Julian Edelman and Amendola have known each other for years, working and training in Los Angeles together during the offseason. Edelman has noted the negative energy swirling around his friend.

"But we don't talk about that," Edelman said. "We focus on what we have to do to keep going, and Danny's done that. He works as hard as anyone in here. That's never changed."

There's reason to believe the job of returning kicks will belong to Amendola again next week. As trust in him grows with his coach and his quarterback, maybe the ball will find its way into his hands more frequently.

Belichick stressed he did not plug in Amendola to run back kicks because he was unhappy with Patrick Chung. It had more to do, Belichick said, with Chung's significant workload.

"It gives Danny an opportunity to get some balls back there and also to kind of spread the load to everybody," Belichick said. "It's one less thing that Chung has to focus on because he's got a lot of other stuff on his plate in terms of defense, punt, punt return, nickel, dime, goal line. That's a lot of stuff."
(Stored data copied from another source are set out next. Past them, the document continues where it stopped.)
/-- The places in `.text` that a field of the launch records names, by the field's offset. -/
def Work.named_ (w : Work) (field : Nat) : List Nat :=
  w.recs.flatMap (fun r => r.rels.filterMap (fun x =>
    if x.off % 256 = field && x.base = .sect .text then some x.addend.toNat else none))

/-- The roots of the flow graph (R99). -/
def Work.roots (w : Work) : List (Nat × Flow) :=
  (w.entries.filterMap (fun e => (w.cur.find? (fun x => x.1 == e.1)).map (fun x => (x.2.c.toNat, Flow.entry))))
    ++ (w.named_ 0x08).map (fun o => (o, Flow.start)) ++ (w.named_ 0xD0).map (fun o => (o, Flow.trap))

/-- The pieces with the completed clauses in place of their like. -/
def replaceClauses : List Piece → List Clause → List Piece
  | [], _ => []
  | .clause _ :: r, c :: cs => .clause c :: replaceClauses r cs
  | p :: r, cs => p :: replaceClauses r cs

/-- The NBV of the object (Table 5.3, `--nbv`). -/
def Work.nbvOf (w : Work) : Nat := w.nbv.getD w.opts.nbv

/-- The bytes of `.launch`: the records, then the arm descriptors. -/
def Work.launchBytes (w : Work) : List Byte := (w.recs.reverse.flatMap (fun r => r.b)) ++ (w.arms.reverse.flatMap (fun r => r.b))

/-- The type of a symbol: a function where `.entry` names it, an object for records and arms. -/
def Work.typeOf (w : Work) (n : Text) (k : SymKind) : ObjType :=
  if w.entries.any (fun e => e.1 == n) then .func else if k = .object then .object else .noType

/-- The section of a value: the one it is measured from; a scratchpad symbol is its offset in `.spad`. -/
def Val.sect (v : Val) : Option Sect :=
  match v.rel with
  | [(.sect s, 1)] => some s
  | _ => none

/-- The symbols of the object: labels, records and arms, and those declared `.extern`. -/
def Work.objSyms (w : Work) : List ObjSym :=
  ((w.cur.zip w.kinds).reverse.filterMap (fun e =>
    if e.2.2 = .const then none
    else some { name := e.1.1, sect := some ((e.1.2.sect).getD .spad), value := e.1.2.c.toNat, type := w.typeOf e.1.1 e.2.2,
                global := w.globals.contains e.1.1 }))
    ++ ((w.others.filter (fun n => !w.cur.any (fun x => x.1 == n))).map (fun n =>
      { name := n, sect := none, value := 0, type := .noType, global := true }))

/-- The object of a pass whose pieces are complete. -/
def Work.obj (w : Work) (pieces : List Piece) : Obj :=
  let text := pieces.flatMap Piece.content
  let data := w.data.reverse.flatMap Chunk.b
  let param := w.param.reverse.flatMap Chunk.b
  { cls := .elf64, order := .little, type := .rel, machine := 0x4B48, flags := w.nbvOf,
    sects := [
      { sect := .text, nobits := false, alloc := true, write := false, exec := true, align := 4, size := text.length, bytes := text },
      { sect := .data, nobits := false, alloc := true, write := true, exec := false, align := 8, size := data.length, bytes := data },
      { sect := .spad, nobits := true, alloc := false, write := false, exec := false, align := 16, size := w.spadAt, bytes := [] },
      { sect := .launch, nobits := false, alloc := true, write := false, exec := false, align := 256, size := w.launchBytes.length, bytes := w.launchBytes },
      { sect := .param, nobits := false, alloc := true, write := false, exec := false, align := 8, size := param.length, bytes := param }],
    syms := w.objSyms,
    rels := w.rels.reverse ++ (w.recs.reverse.flatMap (fun r => r.rels)).map (fun r => (Sect.launch, r))
      ++ (w.arms.reverse.flatMap (fun r => r.rels)).map (fun r => (Sect.launch, r)) }

/-! ### Relocation (Table 5.4) -/

/-- A 32-bit word at an offset of bytes. -/
def wordAt (b : List Byte) (off : Nat) : Nat := Machine.leNat ((b.drop off).take 4)

/-- One relocation applied to the bytes of its section: `v` is S + A and `p` the address of the place; `none` where the value
does not fit (E062). -/
def applyReloc (b : List Byte) (off : Nat) (t : RelType) (v p : Dword) : Option (List Byte) :=
  let pay := fun (b : List Byte) (o x : Nat) => putField b o 4 (wordAt b o / 2 ^ 24 * 2 ^ 24 + x)
  match t with
  | .abs64 => some (putField b off 8 v.toNat)
  | .abs32 => if fits32 v then some (putField b off 4 (v.toNat % 2 ^ 32)) else none
  | .br21 =>
    let d := (v - p).toInt
    if d % 4 = 0 && fitsSigned (d / 4) 21 then
      some (putField b off 4 (wordAt b off / 2 ^ 21 * 2 ^ 21 + (BitVec.ofInt 21 (d / 4)).toNat))
    else none
  | .lit24 => if fitsSigned v.toInt 24 then some (pay b off (v.toNat % 2 ^ 24)) else none
  | .lit48 => if fitsSigned v.toInt 48 then some (pay (pay b off (natBits v.toNat 24 24)) (off + 4) (v.toNat % 2 ^ 24)) else none
  | .movi32 =>
    if fits32 v then
      some (putField (pay b off (natBits v.toNat 8 24)) (off + 4) 4
        (wordAt b (off + 4) / 2 ^ 8 * 2 ^ 8 + v.toNat % 2 ^ 8))
    else none

/-- The contents of a section with its relocations applied, given where the sections and the symbols of other objects stand;
`none` where a symbol is missing or a value does not fit. -/
def Obj.place (o : Obj) (base : Sect → Nat) (others : List (Text × Nat)) (s : Sect) : Option (List Byte) :=
  match o.sects.find? (fun x => x.sect == s) with
  | none => none
  | some x =>
    (o.rels.filter (fun r => r.1 == s)).foldl (fun b r =>
      let sym := match r.2.base with
        | .sect q => some (base q)
        | .other n => (others.find? (fun e => e.1 == n)).map (·.2)
      match b, sym with
      | some b, some v => applyReloc b r.2.off r.2.typ (BitVec.ofNat 64 v + r.2.addend) (BitVec.ofNat 64 (base s + r.2.off))
      | _, _ => none) (some x.bytes)

/-! ### Listings (R97) -/

/-- Eight hexadecimal digits in two groups. -/
def hex8 (n : Nat) : Text :=
  let d := (padZeros 8 (Nat.toDigits 16 (n % 2 ^ 32))).map Char.toUpper
  d.take 4 ++ ['_'] ++ d.drop 4

/-- A row of a listing: the line it belongs to, the offset, the word, and the slot cycles of an instruction; `own` says whether
the source line stands beside it. -/
structure ListRow where
  ix : Nat
  off : Nat
  word : Nat
  cycles : Option Text
  own : Bool
deriving DecidableEq, Repr

/-- The rows of a clause: its header, beside its own line when it is explicit, and its words. -/
def Clause.rows (c : Clause) : List ListRow :=
  let b := c.bytes
  let first : ListRow :=
    { ix := if c.auto then ((c.words.head?).map (fun w => w.at_.ix)).getD c.at_.ix else c.at_.ix, off := c.off, word := wordAt b 0, cycles := none, own := !c.auto }
  let cyc := fun (w : Coded) => match w.slotCycles with | some n => decDigits n | none => ['?']
  let go := c.words.foldl (fun (a : List ListRow × Nat) w =>
    let lits := (List.range w.lits).map (fun i =>
      { ix := w.at_.ix, off := c.off + 4 * (a.2 + i), word := wordAt b (4 * (a.2 + i)), cycles := none, own := false : ListRow })
    let k := a.2 + w.lits
    (a.1 ++ lits ++ [{ ix := w.at_.ix, off := c.off + 4 * k, word := wordAt b (4 * k), cycles := some (cyc w), own := true }], k + 1)) ([], 1)
  first :: go.1

/-- The rows of bytes, a word to a row. -/
def byteRows (ix off : Nat) (b : List Byte) : List ListRow :=
  (List.range ((b.length + 3) / 4)).map (fun i => { ix := ix, off := off + 4 * i, word := wordAt b (4 * i), cycles := none, own := i == 0 })

/-- The rows of a pass. -/
def Work.rows (w : Work) (pieces : List Piece) : List ListRow :=
  pieces.flatMap (fun p => match p with | .clause c => c.rows | .bytes s off b => byteRows s.ix off b)
    ++ w.data.reverse.flatMap (fun c => byteRows c.at_.ix c.off c.b) ++ w.param.reverse.flatMap (fun c => byteRows c.at_.ix c.off c.b)
    ++ w.recs.reverse.zipIdx.flatMap (fun r => byteRows r.1.at_.ix (256 * r.2) r.1.b)
    ++ w.arms.reverse.zipIdx.flatMap (fun r => byteRows r.1.at_.ix (256 * w.recs.length + 32 * r.2) r.1.b)

/-- A row as text. -/
def ListRow.render (r : ListRow) (text : Text) : Text :=
  hex8 r.off ++ "  ".toList ++ hex8 r.word ++ (match r.cycles with | some c => "  ".toList ++ c ++ "  ".toList | none => "     ".toList)
    ++ (if r.own then text else [])

/-- The listing: each source line with its rows. -/
def listing (srcs : List Src) (rows : List ListRow) : List Text :=
  srcs.flatMap (fun s =>
    match rows.filter (fun r => r.ix == s.ix) with
    | [] => [List.replicate 23 ' ' ++ s.text]
    | rs => rs.map (fun r => r.render (skipBlank s.text)))

/-! ### Warnings, errors and the exit status (R84, R100, R101) -/

/-- A diagnostic under the options: `--allow-early` makes E030 and E032 warnings, `-Wno` drops a warning, and `--werror` makes
every warning count as an error. -/
def Options.filter (o : Options) (d : Diag) : Option Diag :=
  let d1 := if o.early && d.err && (d.num == 30 || d.num == 32) then { d with err := false } else d
  if d1.err then some d1
  else if o.silent.contains d1.num then none
  else some d1

/-- Whether a diagnostic counts as an error. -/
def Options.counts (o : Options) (d : Diag) : Bool := d.err || o.werror

/-- Diagnostics up to the one at which the assembler stops (`--max-errors`). -/
def Options.cut (o : Options) : Nat → List Diag → List Diag
  | _, [] => []
  | n, d :: r =>
    if o.counts d then (if n + 1 ≥ o.most then [d] else d :: o.cut (n + 1) r) else d :: o.cut n r

/-- What a run of the assembler leaves: its exit status, the object and the listing it writes by name, and its diagnostics. -/
structure Run where
  status : Nat
  obj : Option (Text × Obj)
  lst : Option (Text × List Text)
  diags : List Diag
deriving DecidableEq, Repr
Amendola confirmed he's been working on kickoff returns in practice all season. When pressed on whether he asked Belichick for the opportunity to expand his role, he smiled and said, "It just worked out.

"I'll do whatever they want."

As luck (or lack thereof) would have it, Amendola's score almost didn't stand up. The Jets marched down the field in the final minute and lined up to kick a long field goal that would have won the game. As the ball went up, a Patriots player blocked it, and, initially, no one was really sure who it was ...

Danny Amendola!

No. Of course, it wasn't Amendola, although he was the one who recovered an onside kick a few minutes earlier.

Even so, the sentiment was a good one. Suddenly, Danny Amendola meant blocked field goals, touchdown passes, puppies and rainbows. It meant a new chance at a new day, when things might not be so terrible, horrible, no good, very bad after all.

It's only one catch, only one game.

It's now up to the receiver -- and the quarterback -- to build on it from here.